So erstellst du eine professionelle Rechnung
Eine klare, vollständige Rechnung sorgt dafür, dass du schneller bezahlt wirst, und wirkt professionell. Egal ob du als Freelancer deine erste Rechnung schreibst oder als kleines Unternehmen deine Unterlagen vereinheitlichst — die Grundlagen sind gleich, und sobald du sie hast, dauert das Erstellen der PDF nur eine Minute.
Was jede Rechnung enthalten muss
Mindestens: das Wort „Rechnung" und eine eindeutige Rechnungsnummer; deinen Namen oder Firmennamen mit Kontaktdaten; die Angaben des Kunden; das Rechnungsdatum und ein Fälligkeitsdatum; eine aufgeschlüsselte Liste der Leistungen mit Mengen und Preisen; Zwischensumme, etwaige Steuer und den Gesamtbetrag; sowie klare Zahlungshinweise. Eine fehlende Rechnungsnummer oder ein fehlendes Fälligkeitsdatum ist der häufigste Grund, warum eine Rechnung nachgefragt oder verspätet bezahlt wird.
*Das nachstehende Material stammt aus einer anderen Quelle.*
/-- SPI_WRITE: command 0x02. -/
def execSpiWrite (addr : Nat) (bytes : List (BitVec 8)) (s : State) : Host.Outcome State Fault Refusal := s.accept (below addr (2 ^ 24)) fun s =>
  (s.spiWrite (s.spiAddr false addr) bytes).done
/-- SPI_READ: command 0x03. -/
def execSpiRead (addr words : Nat) (ecc : Ecc) (s : State) : Host.Outcome State Fault Refusal := s.accept (below addr (2 ^ 24)) fun s =>
  (s.spiRead (s.spiAddr false addr) words ecc).done
/-- SPI_WRITE_WIN: command 0x12. -/
def execSpiWriteWin (addr : Nat) (bytes : List (BitVec 8)) (s : State) : Host.Outcome State Fault Refusal := s.accept (below addr (2 ^ 24)) fun s =>
  (s.spiWrite (s.spiAddr true addr) bytes).done
/-- SPI_READ_WIN: command 0x13. -/
def execSpiReadWin (addr words : Nat) (ecc : Ecc) (s : State) : Host.Outcome State Fault Refusal := s.accept (below addr (2 ^ 24)) fun s =>
  (s.spiRead (s.spiAddr true addr) words ecc).done
/-- SPI_QUAD_WRITE: command 0x82, which differs in its lanes only. -/
def execSpiQuadWrite (addr : Nat) (bytes : List (BitVec 8)) (s : State) : Host.Outcome State Fault Refusal := s.accept (below addr (2 ^ 24)) fun s =>
  (s.spiWrite (s.spiAddr false addr) bytes).done
/-- SPI_QUAD_READ: command 0x83. -/
def execSpiQuadRead (addr words : Nat) (ecc : Ecc) (s : State) : Host.Outcome State Fault Refusal := s.accept (below addr (2 ^ 24)) fun s =>
  (s.spiRead (s.spiAddr false addr) words ecc).done
/-- SPI_QUAD_WRITE_WIN: command 0x92. -/
def execSpiQuadWriteWin (addr : Nat) (bytes : List (BitVec 8)) (s : State) : Host.Outcome State Fault Refusal := s.accept (below addr (2 ^ 24)) fun s =>
  (s.spiWrite (s.spiAddr true addr) bytes).done
/-- SPI_QUAD_READ_WIN: command 0x93. -/
def execSpiQuadReadWin (addr words : Nat) (ecc : Ecc) (s : State) : Host.Outcome State Fault Refusal := s.accept (below addr (2 ^ 24)) fun s =>
  (s.spiRead (s.spiAddr true addr) words ecc).done

/-- The byte of an SPI STATUS frame. -/
def State.spiStatus (s : State) : Nat :=
  (if s.spiIrq then 1 else 0) + (if s.is (R.MBX_STATUS_Busy 1) then 2 else 0) + (if s.host.spiErr then 4 else 0)

/-- SPI_STATUS: command 0x05; the frame before it has ended. -/
def execSpiStatus (s : State) : Host.Outcome State Fault Refusal := s.live fun s =>
  let t := s.csRise false
  (t.send (.spi [BitVec.ofNat 8 t.spiStatus])).done

/-- The command bytes of R392. -/
def spiCommands : List Nat := [0x02, 0x03, 0x05, 0x12, 0x13, 0x82, 0x83, 0x92, 0x93]

/-- SPI_BAD_CMD: any other command byte is counted and recorded, and its frame ignored. -/
def execSpiBadCmd (b : Nat) (s : State) : Host.Outcome State Fault Refusal := s.accept (below b 256) fun s =>
  (if spiCommands.contains (b % 256) then s
   else
     let t := (s.spiBegin.bump R.CNT_SPI_BADCMD_Count).report { code := 0x20, block := 48, write := false, detail := b % 256 }
     { t with host := { t.host with spiErr := true } }).done

-- ## The PCIe endpoint (R391)

/-- The PCIe mailbox resets (R368): its registers and windows, and the acknowledged count of its event; no reply to its requests comes. -/
def State.mailboxReset (s : State) (m : Nat) : State :=
  let lo := R.MBX_CTRL m
  let s : State := { s with regs := s.regs.filter (fun (e : Nat × BitVec 32) => decide (¬ (lo ≤ e.1 ∧ e.1 < lo + 0x14 ∨ R.MBX_REQ m 0 ≤ e.1 ∧ e.1 < R.MBX_REPLY m 512))) }
  let gone := fun (who : Requester) => match who with
    | .mbox k => decide (k = m)
    | .net .. => false
  (s.updLcp (fun l => { l with
    wait := l.wait.filter (fun (e : Requester × List Byte) => !gone e.1)
    held := l.held.map (fun (h : HeldReq) => if gone h.who then { h with who := .mbox 2 } else h) })).put (R.EVT_ACK_Ack (112 + m)) 0

/-- PCIE_LINK_RESET: a link down (`down`), a hot reset or a function-level reset; the MSI-X enable and function mask go with the
function's configuration (PRESUMED, notes/assumptions/32.md). -/
def execPcieLinkReset (down : Bool) (dropped : Nat) (s : State) : Host.Outcome State Fault Refusal := s.live fun s =>
  (let s := (s.bump R.CNT_PCIE_RESET_Count).masterReset 2 dropped
   let s : State := { s with regs := s.regs.filter (fun (e : Nat × BitVec 32) => decide (e.1 < 0x84800 ∨ 0x84A08 ≤ e.1)), host := { s.host with d3 := false } }
   let s := ((s.mailboxReset 0).put R.PCIE_STATUS_MsixEnable 0).put R.PCIE_STATUS_FunctionMask 0
   if down then ((s.put R.PCIE_STATUS_LinkUp 0).put R.PCIE_STATUS_Speed 0).put R.PCIE_STATUS_Width 0 else s).done

/-- PCIE_LINK_UP: the link trains at a speed and width, or the root changes the MSI-X capability's enable and function mask or the power
state of a link that is up; nothing while PD10 is off. Messages pending behind a function mask that clears are sent. -/
def execPcieLinkUp (speed width : Nat) (msix mask d3 : Bool) (s : State) : Host.Outcome State Fault Refusal := s.accept (decide (1 ≤ speed) && decide (speed ≤ 3) && decide (1 ≤ width) && decide (width ≤ 2)) fun s =>
  (if !s.powered R.PCIE_STATUS then s
   else
     let was := s.is R.PCIE_STATUS_FunctionMask
     let s := ((s.put R.PCIE_STATUS_LinkUp 1).put R.PCIE_STATUS_Speed speed).put R.PCIE_STATUS_Width width
     let s := (s.putB R.PCIE_STATUS_MsixEnable msix).putB R.PCIE_STATUS_FunctionMask mask
     let s : State := { s with host := { s.host with d3 := d3 } }
     if was && !mask then s.msixUnmask none else s).done

end Sys2Proof.Machine
end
Wenn du Steuer berechnest — Umsatzsteuer, Mehrwertsteuer oder Vorsteuer — zeige sie als eigene Zeile mit dem Satz und gib die Steuernummer an, die du angeben musst. Bei grenzüberschreitenden Aufträgen nenne die Währung ausdrücklich, damit keine Unklarheit entsteht.
Nummerierung und Zahlungsbedingungen
Verwende fortlaufende Rechnungsnummern (zum Beispiel RE-0001, RE-0002), damit du und dein Kunde sie referenzieren können und deine Buchhaltung sauber bleibt. Formuliere die Zahlungsbedingungen aus — „fällig innerhalb von 14 Tagen", akzeptierte Zahlungsmethoden und ein Hinweis auf verspätete Zahlung — statt sie nur anzudeuten.
Ein Rechnungsgenerator übernimmt Layout und Berechnung für dich: Du trägst die Posten ein, und er erstellt eine ordentliche, einheitliche PDF mit berechneten Summen, versandbereit. Da er im Browser läuft, werden die Angaben zu deinem Kunden und deine Preise nie hochgeladen.